The attacks themselves, and the people that initially craft them, have become much more sophisticated over the years.  As always, there is an “arms race” between the attackers and the security folks responsible for protecting the target systems.  But the people who actually launch the attacks don’t have to be all that sophisticated.  Now, according to an article in Technology Review, the necessary software to mount a very sophisticated attack has been packaged as a product available over the Internet.

In 2005, a Russian hacker group known as UpLevel developed Zeus, a point-and-click program for creating and controlling a network of compromised computer systems, also known as a botnet.
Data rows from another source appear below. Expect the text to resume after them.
-- ==== Sys2Proof/Config.lean ====
section
/-! DEFINITION. What an implementation fixes (spec/00_scope.md R10) and the values the spec leaves free.
Nothing in Lean can evaluate one of the opaque constants below: a theorem holds for every value of them. -/

namespace Sys2Proof

/-- The parameters of R10 that rules read while the block runs. Each constraint of R10 holds by
construction: a depth is 1 to 255 (R10, R53), the divisor is at least 1, the base is 4-byte aligned. -/
structure Params where
  /-- `P_TXQ_DEPTH` less one -/
  txqDepthPred : Fin 255
  /-- `P_RXQ_DEPTH` less one -/
  rxqDepthPred : Fin 255
  /-- `P_CLKDIV` less one; no rule depends on it (R321) -/
  clkDivPred : Nat
  /-- `P_BLOCK_BASE` divided by 4 (R10, R76) -/
  blockBaseWord : Nat
  deriving DecidableEq, Repr, Inhabited

/-- The parameters of the block at hand. OPEN in the spec (spec/92_eei_decisions.md D7, D10, D32), so they are
free. Log entry 3. -/
opaque Config.params : Params

/-- `P_PULL_RESET`, the pull mode of each pad when the block leaves reset (R10, R44). OPEN in the spec (D20).
Log entry 4. -/
opaque Config.padPullReset : Pin → PullMode

/-- The level of each line when the block leaves reset: "a draw" (R43, D33). Log entry 5. -/
opaque Config.levelReset : Pin → Bool

/-- The external drive of each line when the block leaves reset: "a draw" (R42, D35). Log entry 5. -/
opaque Config.extReset : Pin → Drive

/-- The draws: bit `p` of word `n` is the bit drawn for physical pin `p` at the `n`-th resolution (R15, R151,
R147). `State.draws` counts the resolutions. Log entry 6. -/
opaque Config.draw : Nat → Word

/-- One round of turns: any turns at all, with one of SEQ, one of MAP and one of HOST among them. An infinite order of
turns is a sequence of rounds exactly when SEQ, MAP and HOST each have turns for ever in it. -/
structure Round where
  beforeSeq : List Turn
  beforeMap : List Turn
  beforeHost : List Turn
  deriving DecidableEq, Repr, Inhabited

/-- The turns of a round, in order. -/
def Round.turns (r : Round) : List Turn :=
  r.beforeSeq ++ .seq :: (r.beforeMap ++ .map :: (r.beforeHost ++ [.host]))

/-- The interleaving: the turns that no fixed turn decides, with what ENV does in its own, round by round (R30, R305).
It is any weakly fair order and no other: "an agent that has an enabled step for ever takes one eventually (SEQ, MAP
and HOST; ENV is not required to step)" (spec/70_reset_and_hazards.md R371, spec/42_pull_mapper.md R228).
`State.tick` counts the rounds begun. Log entries 2 and 22. -/
opaque Config.schedule : Nat → Round

end Sys2Proof
end

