-- ==== Sys2Proof/Machine/Pins.lean ====
section
/-! DEFINITION. The pin numberings and group maps (spec/00_scope.md R11, R17; spec/10_state.md R41;
spec/42_pull_mapper.md R211), the pull codes (R212) and the resolution of a pin's level
(spec/40_sequencer.md R151). -/

namespace Sys2Proof.Machine

/-! ### Numberings -/

/-- The physical pin of a PinSet ordinal (R41). -/
def physPin (k : Pin) : Nat := if k.val < 23 then k.val else k.val + 3

/-- The PinSet ordinal of a physical pin, none for a position outside the PinSet (R41). -/
def pinAt (p : Nat) : Option Pin :=
  if h : p < 23 then some ⟨p, by omega⟩
  else if h : 26 ≤ p ∧ p ≤ 28 then some ⟨p - 3, by omega⟩
  else none

/-- The bits of the physical pins under the block's control (R11). -/
def seqMask : Word := 0x1C7FFFFF#32

/-- The meaningful bits of the Group A pull word (R11). -/
def groupAMask : Word := 0xFFFFFFFF#32

/-- The meaningful bits of the Group B pull word (R11). -/
def groupBMask : Word := 0x03F03FFF#32

/-- The bits of the input word that name a line (R11). -/
def inputMeaningful : Word := 0x3FFFFFFF#32

/-! ### Pull words -/

/-- Whether a group-local index is mapped to a pin (R211). -/
def mapped (g : Group) (i : Fin 16) : Bool :=
  match g with
  | .a => true
  | .b => decide (i.val ≤ 6) || decide (10 ≤ i.val ∧ i.val ≤ 12)

/-- The physical pin number of a group-local index (R211), meaningful where the index is mapped. -/
def groupPhys (g : Group) (i : Fin 16) : Nat :=
  match g with
  | .a => i.val
  | .b => 16 + i.val

/-- The pin of a group-local index, none where the index is unmapped (R211). -/
def groupPin (g : Group) (i : Fin 16) : Option Pin :=
  if mapped g i then pinAt (groupPhys g i) else none

/-- `code(w, i) = w[2i+1:2i]` (R113, R212). -/
def pullCode (w : Word) (i : Fin 16) : BitVec 2 := w.extractLsb' (2 * i.val) 2

/-- `decode(c)`, the fixed four-way table (R112, R212). -/
def decodePull (c : BitVec 2) : PullMode :=
  if c = 0b00#2 then .none
  else if c = 0b01#2 then .up
  else if c = 0b10#2 then .down
  else .keep

/-- A code placed at field `i` of a zero word (R213). -/
def placeCode (c : BitVec 2) (i : Fin 16) : Word := (c.zeroExtend 32) <<< (2 * i.val)

/-! ### Levels -/

/-- `resolve(p, fresh)` of one pin, as a function of its direction, output latch, external drive, pad pull, held
level and a draw (R151). -/
def resolve (dir out : Bool) (e : Drive) (pull : PullMode) (held fresh : Bool) : Bool :=
  if dir then
    match e with
    | .z => out
    | .d0 => if out then fresh else false
    | .d1 => if out then true else fresh
  else
    match e with
    | .d0 => false
    | .d1 => true
    | .z =>
      match pull with
      | .up => true
      | .down => false
      | .keep => held
      | .none => fresh

/-- The sample IN PINS takes: the level of every PinSet pin, and a draw at each of the six other positions
(R147, R148). -/
def sampleWord (level : PinMap Bool) (fresh : Word) : Word :=
  BitVec.ofFnLE fun p : Fin 32 =>
    match pinAt p.val with
    | some k => level[k]
    | none => fresh.getLsbD p.val

end Sys2Proof.Machine
end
Five years of development later, the latest version of this software, which can be downloaded for free and requires very little technical skill to operate, is one of the most popular botnet platforms for spammers, fraudsters, and people who deal in stolen personal information.

The developers of this malicious software are becoming just as good at packaging and marketing it as the legitimate software vendors.  The Zeus platform now supports “plug-ins” and “extensions”, just like, say, Firefox.  Some of these add-ons are “exploit packs”, which contain code to exploit vulnerabilities in particular operating systems or applications.   There is, apparently, a wide variety of add-ons available:

Some add-ons focus on phishing attacks–delivering the images and Web pages needed to create fraudulent banking sites, for example. Other add-ons give bot operators the tools to create spam campaigns.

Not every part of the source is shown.